In Brazil, it was reported that some novel Bradyrhizobium species even showed a better symbiotic performance than the commercial inoculant B. elkanii SEMIA 5019 which was approved by their Ministry of Agriculture, Livestock and Supply (Ribeiro et al. 2015). Additionally, similar observation was obtained from another report conducted at Mozambique where the relative efficiency of native bradyrhizobia were higher than the B. diazoefficiens USDA110 (Chibeba et al. 2017). Meanwhile, a report stated that some native bradyrhizobia isolates from Mozambican soils were symbiotically efficient and can be used as potential inoculants (Gyogluu et al. 2017) and the same research group reported that many native bradyrhizobia which were phylogenetically similar with B. elkanii species are the preferred dominant microsymbiont of soybean in Mozambican soils (Gyogluu et al. 2018). Hence, it is better to harness and use the locally-adapted strains for inoculation.

This is the first time that the USDA110 was used to compare with the indigenous bradyrhizobia isolated from the Philippines and we were able to show that the selected strains IS-2 and SK-5 could be further studied as potential inoculants. Henceforth, it was shown in this report that the symbiotic efficiency of indigenous bradyrhizobia from the Philippines have different preference and performance according to the cultivar to be used. For the tropical cultivars from the Philippines, it is evident that the strains with the highest potential to become inoculant would be IS-2, followed by the GI-4 and NE2–37.

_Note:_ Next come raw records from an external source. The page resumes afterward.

-- ==== Sys2Proof/Laws/Operands.lean ====
section
/-! SUPPORT. The small lemmas of Machine/Operands.lean: big-endian numbers, slices, families, and the
registry's checks WF1 to WF7 (spec/30_encoding.md R74). -/

namespace Sys2Proof.Machine

/-! ### Big-endian numbers (spec/00_scope.md R9) -/

@[simp] theorem ube_nil : ube [] = 0 := rfl

theorem ube_snoc (s : Bytes) (b : Byte) : ube (s ++ [b]) = 256 * ube s + b.toNat := by
  simp [ube, List.foldl_append]

@[simp] theorem ube_singleton (b : Byte) : ube [b] = b.toNat := by simp [ube]

@[simp] theorem ube_pair (a b : Byte) : ube [a, b] = 256 * a.toNat + b.toNat := by simp [ube]

theorem ube_lt (s : Bytes) : ube s < 256 ^ s.length := by
  induction s using List.reverseRecOn with
  | nil => simp
  | append_singleton s b ih =>
    have hb := b.isLt
    rw [ube_snoc, List.length_append, List.length_singleton, pow_succ]
    omega

@[simp] theorem length_be (n v : Nat) : (be n v).length = n := by
  induction n generalizing v with
  | zero => rfl
  | succ n ih => simp [be, ih]

/-- `ube` is the inverse of `be` at width `n`. -/
theorem ube_be (n v : Nat) (h : v < 256 ^ n) : ube (be n v) = v := by
  induction n generalizing v with
  | zero => simp at h; simp [be, h]
  | succ n ih =>
    have hv : v / 256 < 256 ^ n := by
      rw [pow_succ] at h; exact Nat.div_lt_of_lt_mul (by omega)
    rw [be, ube_snoc, ih _ hv]
    simp only [BitVec.toNat_ofNat]
    omega

theorem be_ube (s : Bytes) : be s.length (ube s) = s := by
  induction s using List.reverseRecOn with
  | nil => rfl
  | append_singleton s b ih =>
    have hb := b.isLt
    rw [ube_snoc, List.length_append, List.length_singleton, be]
    have h1 : (256 * ube s + b.toNat) / 256 = ube s := by omega
    have h2 : BitVec.ofNat 8 (256 * ube s + b.toNat) = b := by
      apply BitVec.eq_of_toNat_eq
      simp only [BitVec.toNat_ofNat]
      omega
    rw [h1, h2, ih]

theorem be_ube_of_length {s : Bytes} {n : Nat} (h : s.length = n) : be n (ube s) = s := h ▸ be_ube s

/-! ### Slices -/

theorem length_slice (s : Bytes) (a e : Nat) : (slice s a e).length = min e s.length - a := by
  simp [slice]

theorem slice_append_slice (s : Bytes) (a b e : Nat) (h1 : a ≤ b) (h2 : b ≤ e) :
    slice s a b ++ slice s b e = slice s a e := by
  have hl : slice s a b = (slice s a e).take (b - a) := by
    simp only [slice]
    rw [List.drop_take, List.drop_take, List.take_take]
    congr 1
    omega
  have hr : slice s b e = (slice s a e).drop (b - a) := by
    simp only [slice, List.drop_drop]
    congr 1
    omega
  rw [hl, hr, List.take_append_drop]

theorem slice_zero (s : Bytes) (e : Nat) : slice s 0 e = s.take e := by simp [slice]

theorem slice_length (s : Bytes) (a : Nat) : slice s a s.length = s.drop a := by simp [slice]

/-- `sliceWithin` in one case split: it gives the region exactly when the region lies within. -/
theorem sliceWithin_eq_some {s r : Bytes} {a n : Nat} :
    sliceWithin s a n = some r ↔ a + n ≤ s.length ∧ r = slice s a (a + n) := by
  unfold sliceWithin
  split <;> simp_all [eq_comm]

theorem sliceWithin_eq_none {s : Bytes} {a n : Nat} :
    sliceWithin s a n = none ↔ s.length < a + n := by
  unfold sliceWithin
  split <;> simp_all

/-! ### Families -/

theorem markerFamily_eq_some {b : Byte} {fam : Family} :
    markerFamily b = some fam ↔ b = marker fam := by
  unfold markerFamily
  cases fam <;> (split_ifs <;> simp_all [marker])

@[simp] theorem markerFamily_marker (fam : Family) : markerFamily (marker fam) = some fam :=
  markerFamily_eq_some.2 rfl

theorem lengthWidth_lt_fixedOffset (fam : Family) : lengthWidth fam + 2 ≤ fixedOffset fam := by
  cases fam <;> simp [lengthWidth, fixedOffset]

/-! ### The registry's checks (R74) -/

theorem wf1 (c : Config) : commandWidth c .fe = 2 := rfl

theorem wf2 (c : Config) : commandWidth c .lora = 0 ∧ addressWidth c .lora = 0 := ⟨rfl, rfl⟩

theorem wf3 (c : Config) (k : Key) : commandWidth c k ≤ 2 ∧ addressWidth c k ≤ 8 := by
  have h1 := c.commandWidthDigi.isLt
  have h2 := c.addressWidthFe.isLt
  have h3 := c.addressWidthDigi.isLt
  cases k <;> simp only [commandWidth, addressWidth] <;> omega

/-- What a table entry that is looked up is, and what it satisfies (WF5, WF6). -/
theorem contentTable_eq_some {c : Config} {k : Key} {fc : BitVec 16} {specs : List FieldSpec}
    (h : contentTable c k fc = some specs) :
    (∃ e ∈ c.contentEntries, e.key = k ∧ e.fc = fc ∧ e.specs = specs) ∧
      (specs.map FieldSpec.name).Nodup ∧ fc ≠ 0x05FF := by
  unfold contentTable at h
  obtain ⟨e, he, rfl⟩ := Option.map_eq_some_iff.1 h
  have hp := List.find?_some he
  have hm := List.mem_of_find?_eq_some he
  simp only [Bool.and_eq_true, decide_eq_true_eq] at hp
  obtain ⟨hk, hfc⟩ := hp
  obtain ⟨hn, hu⟩ : (e.specs.map FieldSpec.name).Nodup ∧ e.fc ≠ 0x05FF := by
    simpa [contentEntryLegal] using e.legal
  exact ⟨⟨e, hm, hk, hfc, rfl⟩, hn, hfc ▸ hu⟩

end Sys2Proof.Machine
end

We have elucidated in our two previous reports (Mason et al. 2017, 2018) that B. elkanii was the most dominant and have the widest distribution in Philippines soil so it is suggested that among all the indigenous strains used in this study, IS-2 have the highest potential to be used as a candidate inoculant. Although we have hypothesized that the indigenous strains which were classified under the Bd110 cluster would be good inoculant in the Philippines, their symbiosis with the local soybean cultivars proved to be lower than IS-2, which is a strain of B. elkanii species. This observation is quite similar with previous reports (Chibeba et al. 2017; Gyogluu et al. 2017, 2018) wherein native bradyrhizobia isolated locally were symbiotically better than commercial inoculants which are non-native.

In conclusion, this study was able to provide the following observations: (1) the use of indigenous and locally-adapted bradyrhizobia for soybean production might be comparably efficient in symbiosis and N-fixation with the known model strain of bradyrhizobia, which is the B. diazoefficiens USDA110; (2) all the indigenous bradyrhizobia used in this study are classified as type A strains based on its nodulation ability with various Rj genotypes; and (3) the symbiotic performance and N-fixation ability of the indigenous strains are in this order for tropical cultivars, B. elkanii > Bradyrhizobium sp. > B. japonicum > B. diazoefficiens but is reversed for the temperate cultivars. Lastly, we recommend that for further research, if soybean yield is to be considered, we propose the use of IS-2 as a potential inoculant to increase soybean yield but if the objective is for climate change mitigation, SK-5 or LT-3 should be used.

For future prospect, it would be helpful if field trials using IS-2 strain in comparison or in combination with the commercially available inoculants would be conducted under different agro-environmental gradient in the country. Further on, evaluation of different carrier materials that would be suitable for the said strain should be conducted for mass production if IS-2 was proven in field trials to be competitive.